» **Task statement**
The entries that follow include a run beginning at the line with "have hcodes := hinv.codes (by rw [hp]; rfl)" and ending at the line with "(fun b hb =>"; restate that run word for word and leave the rest out.
===
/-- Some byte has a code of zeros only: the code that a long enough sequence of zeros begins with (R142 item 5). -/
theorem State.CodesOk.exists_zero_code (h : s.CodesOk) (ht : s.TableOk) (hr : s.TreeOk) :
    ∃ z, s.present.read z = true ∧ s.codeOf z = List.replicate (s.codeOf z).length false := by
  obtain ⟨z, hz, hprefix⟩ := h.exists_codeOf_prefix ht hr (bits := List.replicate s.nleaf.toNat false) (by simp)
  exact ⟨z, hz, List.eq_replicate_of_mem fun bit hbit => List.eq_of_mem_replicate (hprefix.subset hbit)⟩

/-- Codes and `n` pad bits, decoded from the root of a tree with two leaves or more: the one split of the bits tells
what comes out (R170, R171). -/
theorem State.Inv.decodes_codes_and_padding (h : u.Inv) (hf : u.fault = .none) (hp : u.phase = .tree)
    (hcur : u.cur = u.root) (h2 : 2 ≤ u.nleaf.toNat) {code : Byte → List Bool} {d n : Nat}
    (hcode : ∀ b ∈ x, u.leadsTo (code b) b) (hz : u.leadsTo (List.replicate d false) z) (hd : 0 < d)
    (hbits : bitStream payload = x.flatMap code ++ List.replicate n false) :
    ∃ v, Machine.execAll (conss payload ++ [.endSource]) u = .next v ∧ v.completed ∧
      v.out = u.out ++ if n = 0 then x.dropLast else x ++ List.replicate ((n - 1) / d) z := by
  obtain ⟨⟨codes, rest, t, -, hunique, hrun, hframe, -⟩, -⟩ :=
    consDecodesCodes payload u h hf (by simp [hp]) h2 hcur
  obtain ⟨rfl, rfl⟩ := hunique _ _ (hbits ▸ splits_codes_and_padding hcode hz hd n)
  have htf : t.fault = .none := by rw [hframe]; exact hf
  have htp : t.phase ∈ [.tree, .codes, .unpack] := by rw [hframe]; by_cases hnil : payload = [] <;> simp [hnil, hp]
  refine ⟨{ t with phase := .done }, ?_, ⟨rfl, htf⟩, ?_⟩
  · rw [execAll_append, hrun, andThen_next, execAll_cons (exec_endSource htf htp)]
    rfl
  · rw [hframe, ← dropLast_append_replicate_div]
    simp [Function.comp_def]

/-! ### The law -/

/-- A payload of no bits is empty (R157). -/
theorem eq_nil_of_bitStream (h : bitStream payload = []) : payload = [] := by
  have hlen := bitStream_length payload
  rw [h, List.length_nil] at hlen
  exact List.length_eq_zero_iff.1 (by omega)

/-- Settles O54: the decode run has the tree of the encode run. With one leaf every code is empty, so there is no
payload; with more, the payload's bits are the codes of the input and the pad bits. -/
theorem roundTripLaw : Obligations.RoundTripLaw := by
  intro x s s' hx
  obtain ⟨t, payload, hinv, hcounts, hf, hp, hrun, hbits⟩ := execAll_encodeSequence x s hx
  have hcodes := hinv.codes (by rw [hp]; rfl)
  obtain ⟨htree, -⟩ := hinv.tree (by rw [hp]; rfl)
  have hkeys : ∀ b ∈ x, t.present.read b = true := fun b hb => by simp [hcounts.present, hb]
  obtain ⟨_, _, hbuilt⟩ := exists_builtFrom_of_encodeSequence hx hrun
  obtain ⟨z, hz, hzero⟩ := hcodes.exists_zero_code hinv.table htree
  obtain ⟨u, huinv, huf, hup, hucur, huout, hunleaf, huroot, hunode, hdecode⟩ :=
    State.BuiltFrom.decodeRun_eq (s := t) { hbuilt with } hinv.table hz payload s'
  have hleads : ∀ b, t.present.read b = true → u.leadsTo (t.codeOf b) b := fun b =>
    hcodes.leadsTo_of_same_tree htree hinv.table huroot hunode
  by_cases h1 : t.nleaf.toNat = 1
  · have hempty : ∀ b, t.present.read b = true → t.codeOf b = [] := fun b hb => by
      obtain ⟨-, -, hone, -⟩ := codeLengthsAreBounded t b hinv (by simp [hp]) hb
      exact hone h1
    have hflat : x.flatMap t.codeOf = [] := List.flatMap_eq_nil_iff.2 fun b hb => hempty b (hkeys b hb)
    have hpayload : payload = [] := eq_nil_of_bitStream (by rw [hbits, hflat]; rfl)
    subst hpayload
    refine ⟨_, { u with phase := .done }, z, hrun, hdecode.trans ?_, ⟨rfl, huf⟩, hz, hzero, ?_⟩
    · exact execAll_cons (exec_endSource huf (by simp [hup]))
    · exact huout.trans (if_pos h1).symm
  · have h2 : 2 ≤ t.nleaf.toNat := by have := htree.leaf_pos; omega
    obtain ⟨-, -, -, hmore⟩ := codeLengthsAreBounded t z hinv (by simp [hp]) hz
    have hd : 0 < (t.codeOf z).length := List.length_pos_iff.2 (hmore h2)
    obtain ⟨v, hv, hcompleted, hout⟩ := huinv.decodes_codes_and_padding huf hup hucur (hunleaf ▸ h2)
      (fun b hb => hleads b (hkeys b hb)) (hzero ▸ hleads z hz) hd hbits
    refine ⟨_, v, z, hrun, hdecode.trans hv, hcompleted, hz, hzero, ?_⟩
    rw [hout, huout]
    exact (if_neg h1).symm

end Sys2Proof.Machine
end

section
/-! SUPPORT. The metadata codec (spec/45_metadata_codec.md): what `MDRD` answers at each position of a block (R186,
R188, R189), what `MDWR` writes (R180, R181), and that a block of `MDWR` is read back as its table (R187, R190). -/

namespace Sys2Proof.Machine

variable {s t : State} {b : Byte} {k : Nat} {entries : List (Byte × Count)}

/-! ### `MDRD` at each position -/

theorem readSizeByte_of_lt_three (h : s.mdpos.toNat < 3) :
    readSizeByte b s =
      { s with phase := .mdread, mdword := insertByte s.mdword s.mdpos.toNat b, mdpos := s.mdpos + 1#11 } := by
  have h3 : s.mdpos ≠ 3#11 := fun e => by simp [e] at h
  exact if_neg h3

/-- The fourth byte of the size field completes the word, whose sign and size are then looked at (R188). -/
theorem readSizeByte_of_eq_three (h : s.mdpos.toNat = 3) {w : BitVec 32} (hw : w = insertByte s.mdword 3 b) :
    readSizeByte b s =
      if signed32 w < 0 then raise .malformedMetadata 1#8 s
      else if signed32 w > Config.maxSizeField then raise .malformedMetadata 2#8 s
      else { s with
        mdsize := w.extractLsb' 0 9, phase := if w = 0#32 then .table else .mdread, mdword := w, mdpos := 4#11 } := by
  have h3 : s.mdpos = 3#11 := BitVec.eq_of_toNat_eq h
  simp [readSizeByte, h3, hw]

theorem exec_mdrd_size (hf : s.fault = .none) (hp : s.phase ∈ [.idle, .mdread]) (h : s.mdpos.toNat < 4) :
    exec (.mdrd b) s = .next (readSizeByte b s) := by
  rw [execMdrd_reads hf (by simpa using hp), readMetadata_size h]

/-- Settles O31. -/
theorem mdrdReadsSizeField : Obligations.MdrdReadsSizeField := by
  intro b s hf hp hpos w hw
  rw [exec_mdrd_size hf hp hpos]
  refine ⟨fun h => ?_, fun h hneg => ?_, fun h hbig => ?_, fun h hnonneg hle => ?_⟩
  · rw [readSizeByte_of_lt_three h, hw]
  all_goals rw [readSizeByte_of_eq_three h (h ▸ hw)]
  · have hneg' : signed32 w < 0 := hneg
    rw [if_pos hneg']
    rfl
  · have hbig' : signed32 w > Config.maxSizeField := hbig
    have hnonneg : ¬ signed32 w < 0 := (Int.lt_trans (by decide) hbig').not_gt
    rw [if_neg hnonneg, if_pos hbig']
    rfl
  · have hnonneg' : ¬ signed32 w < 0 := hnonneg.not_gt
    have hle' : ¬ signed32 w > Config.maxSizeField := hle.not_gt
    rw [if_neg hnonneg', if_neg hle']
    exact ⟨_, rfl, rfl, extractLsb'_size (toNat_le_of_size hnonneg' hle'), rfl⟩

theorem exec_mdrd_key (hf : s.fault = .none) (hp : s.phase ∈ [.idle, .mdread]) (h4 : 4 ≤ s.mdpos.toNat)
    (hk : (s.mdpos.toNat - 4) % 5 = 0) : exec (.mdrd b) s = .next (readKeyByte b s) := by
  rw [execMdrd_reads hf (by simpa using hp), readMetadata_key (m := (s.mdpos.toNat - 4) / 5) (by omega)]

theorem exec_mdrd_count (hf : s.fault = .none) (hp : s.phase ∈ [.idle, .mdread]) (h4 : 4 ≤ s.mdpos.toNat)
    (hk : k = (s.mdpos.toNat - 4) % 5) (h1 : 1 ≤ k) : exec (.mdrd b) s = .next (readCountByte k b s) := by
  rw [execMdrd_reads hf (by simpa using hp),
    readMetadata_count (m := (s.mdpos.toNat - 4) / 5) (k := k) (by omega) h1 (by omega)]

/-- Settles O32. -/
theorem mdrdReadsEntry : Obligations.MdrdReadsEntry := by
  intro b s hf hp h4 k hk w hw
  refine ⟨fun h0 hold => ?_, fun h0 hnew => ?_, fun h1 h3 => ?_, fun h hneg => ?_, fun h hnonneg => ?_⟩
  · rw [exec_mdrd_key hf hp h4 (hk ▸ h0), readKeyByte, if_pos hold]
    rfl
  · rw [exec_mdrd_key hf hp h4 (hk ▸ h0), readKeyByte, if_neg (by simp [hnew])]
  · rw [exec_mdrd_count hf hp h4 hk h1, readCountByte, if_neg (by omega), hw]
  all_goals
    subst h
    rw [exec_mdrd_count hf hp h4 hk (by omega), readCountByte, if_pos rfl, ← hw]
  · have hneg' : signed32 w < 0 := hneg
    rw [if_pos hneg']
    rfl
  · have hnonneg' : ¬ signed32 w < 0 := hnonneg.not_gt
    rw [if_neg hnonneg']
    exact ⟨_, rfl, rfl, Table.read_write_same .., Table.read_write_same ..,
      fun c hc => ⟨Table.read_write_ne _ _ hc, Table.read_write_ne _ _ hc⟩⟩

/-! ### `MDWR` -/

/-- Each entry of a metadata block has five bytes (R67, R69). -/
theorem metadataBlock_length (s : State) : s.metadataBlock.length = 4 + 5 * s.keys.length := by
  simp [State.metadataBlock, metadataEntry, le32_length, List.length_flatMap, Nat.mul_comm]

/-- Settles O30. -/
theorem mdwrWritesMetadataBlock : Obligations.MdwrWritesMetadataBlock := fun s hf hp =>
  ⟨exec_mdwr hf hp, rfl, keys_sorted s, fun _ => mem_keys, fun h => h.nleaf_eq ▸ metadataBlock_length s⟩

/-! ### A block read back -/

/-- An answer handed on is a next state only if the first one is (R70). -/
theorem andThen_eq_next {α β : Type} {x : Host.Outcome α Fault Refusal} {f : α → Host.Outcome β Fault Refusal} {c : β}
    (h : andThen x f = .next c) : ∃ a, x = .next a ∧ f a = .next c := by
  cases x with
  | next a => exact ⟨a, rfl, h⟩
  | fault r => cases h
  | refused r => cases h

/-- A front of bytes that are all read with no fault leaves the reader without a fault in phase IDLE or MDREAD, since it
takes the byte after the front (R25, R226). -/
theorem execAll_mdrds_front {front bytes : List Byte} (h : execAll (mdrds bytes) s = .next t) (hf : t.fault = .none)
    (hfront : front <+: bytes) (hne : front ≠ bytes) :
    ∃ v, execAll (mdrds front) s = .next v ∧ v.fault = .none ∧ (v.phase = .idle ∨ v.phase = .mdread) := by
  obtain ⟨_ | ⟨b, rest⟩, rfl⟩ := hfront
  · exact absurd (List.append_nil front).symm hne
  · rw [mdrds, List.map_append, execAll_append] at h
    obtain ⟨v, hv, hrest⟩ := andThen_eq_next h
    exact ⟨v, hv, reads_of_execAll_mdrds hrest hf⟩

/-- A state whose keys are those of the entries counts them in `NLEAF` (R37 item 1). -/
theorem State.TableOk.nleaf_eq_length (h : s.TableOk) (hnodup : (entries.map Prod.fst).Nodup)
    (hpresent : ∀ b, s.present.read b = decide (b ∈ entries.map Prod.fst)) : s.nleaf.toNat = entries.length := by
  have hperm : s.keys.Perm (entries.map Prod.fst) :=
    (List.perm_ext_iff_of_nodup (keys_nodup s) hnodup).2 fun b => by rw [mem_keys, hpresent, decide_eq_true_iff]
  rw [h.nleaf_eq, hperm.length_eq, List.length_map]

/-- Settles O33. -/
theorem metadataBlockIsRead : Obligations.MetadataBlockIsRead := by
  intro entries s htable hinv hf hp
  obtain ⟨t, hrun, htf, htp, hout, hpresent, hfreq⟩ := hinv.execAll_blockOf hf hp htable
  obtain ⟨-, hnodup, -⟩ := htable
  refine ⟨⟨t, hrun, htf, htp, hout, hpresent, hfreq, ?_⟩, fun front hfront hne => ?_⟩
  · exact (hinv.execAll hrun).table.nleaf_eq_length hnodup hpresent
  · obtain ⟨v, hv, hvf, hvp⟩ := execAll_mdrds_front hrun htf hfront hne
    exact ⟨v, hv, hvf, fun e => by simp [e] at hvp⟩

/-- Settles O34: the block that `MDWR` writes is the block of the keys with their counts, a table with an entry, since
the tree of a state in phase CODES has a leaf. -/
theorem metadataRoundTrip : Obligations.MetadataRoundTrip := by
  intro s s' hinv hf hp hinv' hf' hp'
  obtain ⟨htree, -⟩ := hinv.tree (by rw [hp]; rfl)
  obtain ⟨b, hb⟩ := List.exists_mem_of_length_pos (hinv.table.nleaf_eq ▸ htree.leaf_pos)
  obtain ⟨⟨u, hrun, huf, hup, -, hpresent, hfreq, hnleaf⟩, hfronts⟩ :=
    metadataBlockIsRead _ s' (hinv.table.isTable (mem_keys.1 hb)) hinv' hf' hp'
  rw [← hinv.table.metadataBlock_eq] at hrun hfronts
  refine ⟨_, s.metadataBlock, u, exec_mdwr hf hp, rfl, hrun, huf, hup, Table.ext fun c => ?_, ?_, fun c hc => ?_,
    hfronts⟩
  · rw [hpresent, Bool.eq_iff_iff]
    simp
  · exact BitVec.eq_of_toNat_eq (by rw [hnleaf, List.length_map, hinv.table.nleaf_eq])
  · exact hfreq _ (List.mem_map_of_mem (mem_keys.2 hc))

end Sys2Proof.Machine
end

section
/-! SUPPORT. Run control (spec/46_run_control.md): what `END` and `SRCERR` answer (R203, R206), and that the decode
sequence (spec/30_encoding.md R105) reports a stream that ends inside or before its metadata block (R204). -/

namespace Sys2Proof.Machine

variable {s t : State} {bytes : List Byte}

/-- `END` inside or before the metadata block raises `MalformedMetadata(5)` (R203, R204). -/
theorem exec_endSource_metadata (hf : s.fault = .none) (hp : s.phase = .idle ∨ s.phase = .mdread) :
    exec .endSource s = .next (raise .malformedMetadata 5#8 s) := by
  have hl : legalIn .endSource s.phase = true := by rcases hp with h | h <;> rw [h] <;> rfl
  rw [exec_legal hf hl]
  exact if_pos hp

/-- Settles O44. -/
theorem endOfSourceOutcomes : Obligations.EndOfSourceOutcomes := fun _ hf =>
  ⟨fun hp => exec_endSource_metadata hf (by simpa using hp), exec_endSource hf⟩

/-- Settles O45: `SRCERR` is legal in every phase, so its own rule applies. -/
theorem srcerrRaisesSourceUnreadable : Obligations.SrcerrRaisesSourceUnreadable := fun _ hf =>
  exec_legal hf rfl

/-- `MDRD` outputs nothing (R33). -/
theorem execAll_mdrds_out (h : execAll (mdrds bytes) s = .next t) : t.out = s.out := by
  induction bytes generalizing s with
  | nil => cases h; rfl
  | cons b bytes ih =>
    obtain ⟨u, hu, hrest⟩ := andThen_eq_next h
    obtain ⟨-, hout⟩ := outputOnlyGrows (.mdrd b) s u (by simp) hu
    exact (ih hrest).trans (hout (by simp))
===
» **Written solution**
  have hcodes := hinv.codes (by rw [hp]; rfl)
  obtain ⟨htree, -⟩ := hinv.tree (by rw [hp]; rfl)
  have hkeys : ∀ b ∈ x, t.present.read b = true := fun b hb => by simp [hcounts.present, hb]
  obtain ⟨_, _, hbuilt⟩ := exists_builtFrom_of_encodeSequence hx hrun
  obtain ⟨z, hz, hzero⟩ := hcodes.exists_zero_code hinv.table htree
  obtain ⟨u, huinv, huf, hup, hucur, huout, hunleaf, huroot, hunode, hdecode⟩ :=
    State.BuiltFrom.decodeRun_eq (s := t) { hbuilt with } hinv.table hz payload s'
  have hleads : ∀ b, t.present.read b = true → u.leadsTo (t.codeOf b) b := fun b =>
    hcodes.leadsTo_of_same_tree htree hinv.table huroot hunode
  by_cases h1 : t.nleaf.toNat = 1
  · have hempty : ∀ b, t.present.read b = true → t.codeOf b = [] := fun b hb => by
      obtain ⟨-, -, hone, -⟩ := codeLengthsAreBounded t b hinv (by simp [hp]) hb
      exact hone h1
    have hflat : x.flatMap t.codeOf = [] := List.flatMap_eq_nil_iff.2 fun b hb => hempty b (hkeys b hb)
    have hpayload : payload = [] := eq_nil_of_bitStream (by rw [hbits, hflat]; rfl)
    subst hpayload
    refine ⟨_, { u with phase := .done }, z, hrun, hdecode.trans ?_, ⟨rfl, huf⟩, hz, hzero, ?_⟩
    · exact execAll_cons (exec_endSource huf (by simp [hup]))
    · exact huout.trans (if_pos h1).symm
  · have h2 : 2 ≤ t.nleaf.toNat := by have := htree.leaf_pos; omega
    obtain ⟨-, -, -, hmore⟩ := codeLengthsAreBounded t z hinv (by simp [hp]) hz
    have hd : 0 < (t.codeOf z).length := List.length_pos_iff.2 (hmore h2)
    obtain ⟨v, hv, hcompleted, hout⟩ := huinv.decodes_codes_and_padding huf hup hucur (hunleaf ▸ h2)
      (fun b hb => hleads b (hkeys b hb)) (hzero ▸ hleads z hz) hd hbits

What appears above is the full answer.